**EXERCISE:**
Your job with the data below: print everything from the line that holds "have := ih (s.putByte" down to the line that holds "rw [State.byte_mem (h", ends included, exactly, and nothing else.

┏━━

-- ==== Sys2Proof/Laws/ExecAll.lean ====
section
/-! SUPPORT. Every command at once: the set of parts it may write, its frame, and that it answers a next state. -/

namespace Sys2Proof.Machine
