-- ==== Sys2Proof/Laws/Memory.lean ====
section
/-! SUPPORT. Memory: what a byte reads as after a write, and that every memory operation keeps the canonical form. -/

namespace Sys2Proof.Machine

/-- A write of one byte of plain memory (not host memory) changes memory alone. -/
theorem State.putByte_plain (s : State) {a : Nat} (b : Byte) (h : regionOf a ≠ .host) :
    s.putByte a b = { s with mem := Tab.set memZero s.mem a b } := by
  rw [State.putByte]; split
  · exact absurd (by assumption) h
  · rfl

/-- A byte as it stands in memory after a write of one byte of plain memory. -/
theorem State.memByte_putByte (s : State) {a a' : Nat} (b : Byte) (h : regionOf a ≠ .host) :
    (s.putByte a b).memByte a' = if a' = a then b else s.memByte a' := by
  rw [s.putByte_plain b h, State.memByte, State.memByte, Tab.get_set]

/-- What a byte of plain memory reads as depends on memory and on the held writes. -/
theorem State.byte_congr {s t : State} {a : Nat} (h : regionOf a ≠ .host) (m : t.memByte a = s.memByte a) (k : t.ckp = s.ckp) :
    t.byte a = s.byte a := by
  rw [State.byte, State.byte]; split
  · exact absurd (by assumption) h
  · rw [m, State.heldByte, State.heldByte, k]
  · exact m

/-- A byte of plain memory that no held write covers reads as it stands in memory. -/
theorem State.byte_mem {s : State} {a : Nat} (h : regionOf a ≠ .host) (k : s.heldByte a = none) : s.byte a = s.memByte a := by
  rw [State.byte]; split
  · exact absurd (by assumption) h
  · rw [k]; rfl
  · rfl

/-- A write of plain memory leaves the held writes alone. -/
theorem State.putBytes_ckp (bs : List Byte) : ∀ (s : State) (a : Nat), (s.putBytes a bs).ckp = s.ckp := by
  induction bs with
  | nil => intro s a; rfl
  | cons b bs ih => intro s a; rw [State.putBytes, ih, State.putByte]; split <;> rfl

/-- A write leaves every byte of memory outside its range as it stands. -/
theorem State.memByte_putBytes_out (bs : List Byte) : ∀ (s : State) {a a' : Nat},
    (∀ i, i < bs.length → regionOf (a + i) ≠ .host) → (a' < a ∨ a + bs.length ≤ a') →
      (s.putBytes a bs).memByte a' = s.memByte a' := by
  induction bs with
  | nil => intro s a a' _ _; rfl
  | cons b bs ih =>
    intro s a a' h o
    rw [State.putBytes, ih (s.putByte a b) (fun i hi => by
      have := h (i + 1) (by simp; omega)
      rwa [show a + (i + 1) = a + 1 + i by omega] at this) (by simp at o; omega),
      State.memByte_putByte s b (by simpa using h 0 (by simp)), if_neg (by simp at o; omega)]

/-- A write of plain memory stands in memory. -/
theorem State.memByte_putBytes_in (bs : List Byte) : ∀ (s : State) {a i : Nat},
    (∀ i, i < bs.length → regionOf (a + i) ≠ .host) → (h : i < bs.length) → (s.putBytes a bs).memByte (a + i) = bs[i] := by
  induction bs with
  | nil => intro s a i _ h; simp at h
  | cons b bs ih =>
    intro s a i h hi
    have hs : ∀ j, j < bs.length → regionOf (a + 1 + j) ≠ .host := fun j hj => by
      have := h (j + 1) (by simp; omega)
      rwa [show a + (j + 1) = a + 1 + j by omega] at this
    rw [State.putBytes]
    cases i with
    | zero =>
      rw [State.memByte_putBytes_out bs _ hs (by omega), State.memByte_putByte s b (by simpa using h 0 (by simp))]
      simp
    | succ i =>
      have := ih (s.putByte a b) hs (i := i) (by simpa using hi)
      rw [show a + (i + 1) = a + 1 + i by omega, this]; simp

/-- A write leaves every byte of plain memory outside its range alone. -/
theorem State.byte_putBytes_out (bs : List Byte) (s : State) {a a' : Nat} (h : ∀ i, i < bs.length → regionOf (a + i) ≠ .host)
    (h' : regionOf a' ≠ .host) (o : a' < a ∨ a + bs.length ≤ a') : (s.putBytes a bs).byte a' = s.byte a' :=
  State.byte_congr h' (State.memByte_putBytes_out bs s h o) (State.putBytes_ckp bs s a)

/-- A write of plain memory reads back where no held write covers it. -/
theorem State.byte_putBytes_in (bs : List Byte) (s : State) {a i : Nat} (h : ∀ i, i < bs.length → regionOf (a + i) ≠ .host)
    (hi : i < bs.length) (k : s.heldByte (a + i) = none) : (s.putBytes a bs).byte (a + i) = bs[i] := by
  rw [State.byte_mem (h i hi) (by rw [State.heldByte, State.putBytes_ckp, ← State.heldByte, k]),
    State.memByte_putBytes_in bs s h hi]

/-- One byte of host memory after a write of host memory of the same address space. -/
theorem State.hostByte_hostPut (pasid : Option Nat) (bs : List Byte) : ∀ (s : State) (bus : Nat) (p' : Option Nat) (b' : Nat),
    hostKey p' b' < hostKey pasid bus ∨ hostKey pasid bus + bs.length ≤ hostKey p' b' →
      (s.hostPut pasid bus bs).hostByte p' b' = s.hostByte p' b' := by
  induction bs with
  | nil => intro s bus p' b' _; rfl
  | cons b bs ih =>
    intro s bus p' b' h
    have k : hostKey pasid (bus + 1) = hostKey pasid bus + 1 := by simp only [hostKey, Nat.add_assoc]
    rw [State.hostPut, ih _ _ _ _ (by rw [k]; simp at h; omega), State.hostByte, State.hostByte,
      Tab.get_set_ne _ _ _ (by simp at h; omega)]

/-- The canonical form is kept by every memory operation. -/
theorem State.putByte_canon {s : State} (a : Nat) (b : Byte) (h : s.canon) : (s.putByte a b).canon :=
  (State.putByte_frame (W := 0xFFFFFFFFFFFF) Fr.refl rfl).canon h
theorem State.putBytes_canon {s : State} (a : Nat) (bs : List Byte) (h : s.canon) : (s.putBytes a bs).canon :=
  (State.putBytes_frame (W := 0xFFFFFFFFFFFF) Fr.refl rfl).canon h
theorem State.hostPut_canon {s : State} (p : Option Nat) (a : Nat) (bs : List Byte) (h : s.canon) : (s.hostPut p a bs).canon :=
  (State.hostPut_frame (W := 0xFFFFFFFFFFFF) Fr.refl rfl).canon h
theorem State.store_canon {s : State} (a : Nat) (bs : List Byte) (p : Bool) (h : s.canon) : (s.store a bs p).2.canon :=
  (State.store_frame (W := 0xFFFFFFFFFFFF) Fr.refl rfl).out.canon h
theorem State.load_canon {s : State} (a n : Nat) (h : s.canon) : (s.load a n).2.2.canon :=
  (State.load_frame (W := 0xFFFFFFFFFFFF) Fr.refl rfl).out.canon h
theorem State.poke_canon {s : State} (a : Nat) (bs : List Byte) (h : s.canon) : (s.poke a bs).canon :=
  (State.poke_frame (W := 0xFFFFFFFFFFFF) Fr.refl rfl).canon h

end Sys2Proof.Machine
end

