-- ==== Sys2Proof/Laws/State.lean ====
section
/-! SUPPORT. Each field of the state after each named one-field update: every other field is the same. -/

namespace Sys2Proof.Machine

/-! ### withPending -/

@[simp] theorem State.withPending_regs (s : State) (q : List Instr) : (s.withPending q).regs = s.regs := rfl
@[simp] theorem State.withPending_mem (s : State) (q : List Instr) : (s.withPending q).mem = s.mem := rfl
@[simp] theorem State.withPending_marks (s : State) (q : List Instr) : (s.withPending q).marks = s.marks := rfl
@[simp] theorem State.withPending_lineMarks (s : State) (q : List Instr) : (s.withPending q).lineMarks = s.lineMarks := rfl
@[simp] theorem State.withPending_hostMem (s : State) (q : List Instr) : (s.withPending q).hostMem = s.hostMem := rfl
@[simp] theorem State.withPending_lfsr (s : State) (q : List Instr) : (s.withPending q).lfsr = s.lfsr := rfl
@[simp] theorem State.withPending_guards (s : State) (q : List Instr) : (s.withPending q).guards = s.guards := rfl
@[simp] theorem State.withPending_free (s : State) (q : List Instr) : (s.withPending q).free = s.free := rfl
@[simp] theorem State.withPending_clock (s : State) (q : List Instr) : (s.withPending q).clock = s.clock := rfl
@[simp] theorem State.withPending_out (s : State) (q : List Instr) : (s.withPending q).out = s.out := rfl
@[simp] theorem State.withPending_mbx (s : State) (q : List Instr) : (s.withPending q).mbx = s.mbx := rfl
@[simp] theorem State.withPending_accelWin (s : State) (q : List Instr) : (s.withPending q).accelWin = s.accelWin := rfl
@[simp] theorem State.withPending_answer32 (s : State) (q : List Instr) : (s.withPending q).answer32 = s.answer32 := rfl
@[simp] theorem State.withPending_answerErr (s : State) (q : List Instr) : (s.withPending q).answerErr = s.answerErr := rfl
@[simp] theorem State.withPending_boots (s : State) (q : List Instr) : (s.withPending q).boots = s.boots := rfl
@[simp] theorem State.withPending_rings (s : State) (q : List Instr) : (s.withPending q).rings = s.rings := rfl
@[simp] theorem State.withPending_clu (s : State) (q : List Instr) : (s.withPending q).clu = s.clu := rfl
@[simp] theorem State.withPending_flags (s : State) (q : List Instr) : (s.withPending q).flags = s.flags := rfl
@[simp] theorem State.withPending_col (s : State) (q : List Instr) : (s.withPending q).col = s.col := rfl
@[simp] theorem State.withPending_kv (s : State) (q : List Instr) : (s.withPending q).kv = s.kv := rfl
@[simp] theorem State.withPending_eland (s : State) (q : List Instr) : (s.withPending q).eland = s.eland := rfl
@[simp] theorem State.withPending_hbm (s : State) (q : List Instr) : (s.withPending q).hbm = s.hbm := rfl
@[simp] theorem State.withPending_fport (s : State) (q : List Instr) : (s.withPending q).fport = s.fport := rfl
@[simp] theorem State.withPending_laneRx (s : State) (q : List Instr) : (s.withPending q).laneRx = s.laneRx := rfl
@[simp] theorem State.withPending_trn (s : State) (q : List Instr) : (s.withPending q).trn = s.trn := rfl
@[simp] theorem State.withPending_time (s : State) (q : List Instr) : (s.withPending q).time = s.time := rfl
@[simp] theorem State.withPending_pkt (s : State) (q : List Instr) : (s.withPending q).pkt = s.pkt := rfl
@[simp] theorem State.withPending_chanQ (s : State) (q : List Instr) : (s.withPending q).chanQ = s.chanQ := rfl
@[simp] theorem State.withPending_sto (s : State) (q : List Instr) : (s.withPending q).sto = s.sto := rfl
@[simp] theorem State.withPending_sec (s : State) (q : List Instr) : (s.withPending q).sec = s.sec := rfl
@[simp] theorem State.withPending_host (s : State) (q : List Instr) : (s.withPending q).host = s.host := rfl
@[simp] theorem State.withPending_inst (s : State) (q : List Instr) : (s.withPending q).inst = s.inst := rfl
@[simp] theorem State.withPending_iq (s : State) (q : List Instr) : (s.withPending q).iq = s.iq := rfl
@[simp] theorem State.withPending_flash (s : State) (q : List Instr) : (s.withPending q).flash = s.flash := rfl
@[simp] theorem State.withPending_fw (s : State) (q : List Instr) : (s.withPending q).fw = s.fw := rfl
@[simp] theorem State.withPending_coreSvc (s : State) (q : List Instr) : (s.withPending q).coreSvc = s.coreSvc := rfl
@[simp] theorem State.withPending_domainCore (s : State) (q : List Instr) : (s.withPending q).domainCore = s.domainCore := rfl
@[simp] theorem State.withPending_paused (s : State) (q : List Instr) : (s.withPending q).paused = s.paused := rfl
@[simp] theorem State.withPending_tahr (s : State) (q : List Instr) : (s.withPending q).tahr = s.tahr := rfl
@[simp] theorem State.withPending_ctrl (s : State) (q : List Instr) : (s.withPending q).ctrl = s.ctrl := rfl
@[simp] theorem State.withPending_pwr (s : State) (q : List Instr) : (s.withPending q).pwr = s.pwr := rfl
@[simp] theorem State.withPending_aon (s : State) (q : List Instr) : (s.withPending q).aon = s.aon := rfl
@[simp] theorem State.withPending_flt (s : State) (q : List Instr) : (s.withPending q).flt = s.flt := rfl
@[simp] theorem State.withPending_faultN (s : State) (q : List Instr) : (s.withPending q).faultN = s.faultN := rfl
@[simp] theorem State.withPending_ckp (s : State) (q : List Instr) : (s.withPending q).ckp = s.ckp := rfl
@[simp] theorem State.withPending_pins (s : State) (q : List Instr) : (s.withPending q).pins = s.pins := rfl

┗━━

**SOLUTION TO THIS TASK:**
      have := ih (s.putByte a b) hs (i := i) (by simpa using hi)
      rw [show a + (i + 1) = a + 1 + i by omega, this]; simp

/-- A write leaves every byte of plain memory outside its range alone. -/
theorem State.byte_putBytes_out (bs : List Byte) (s : State) {a a' : Nat} (h : ∀ i, i < bs.length → regionOf (a + i) ≠ .host)
    (h' : regionOf a' ≠ .host) (o : a' < a ∨ a + bs.length ≤ a') : (s.putBytes a bs).byte a' = s.byte a' :=
  State.byte_congr h' (State.memByte_putBytes_out bs s h o) (State.putBytes_ckp bs s a)

/-- A write of plain memory reads back where no held write covers it. -/
theorem State.byte_putBytes_in (bs : List Byte) (s : State) {a i : Nat} (h : ∀ i, i < bs.length → regionOf (a + i) ≠ .host)
    (hi : i < bs.length) (k : s.heldByte (a + i) = none) : (s.putBytes a bs).byte (a + i) = bs[i] := by
  rw [State.byte_mem (h i hi) (by rw [State.heldByte, State.putBytes_ckp, ← State.heldByte, k]),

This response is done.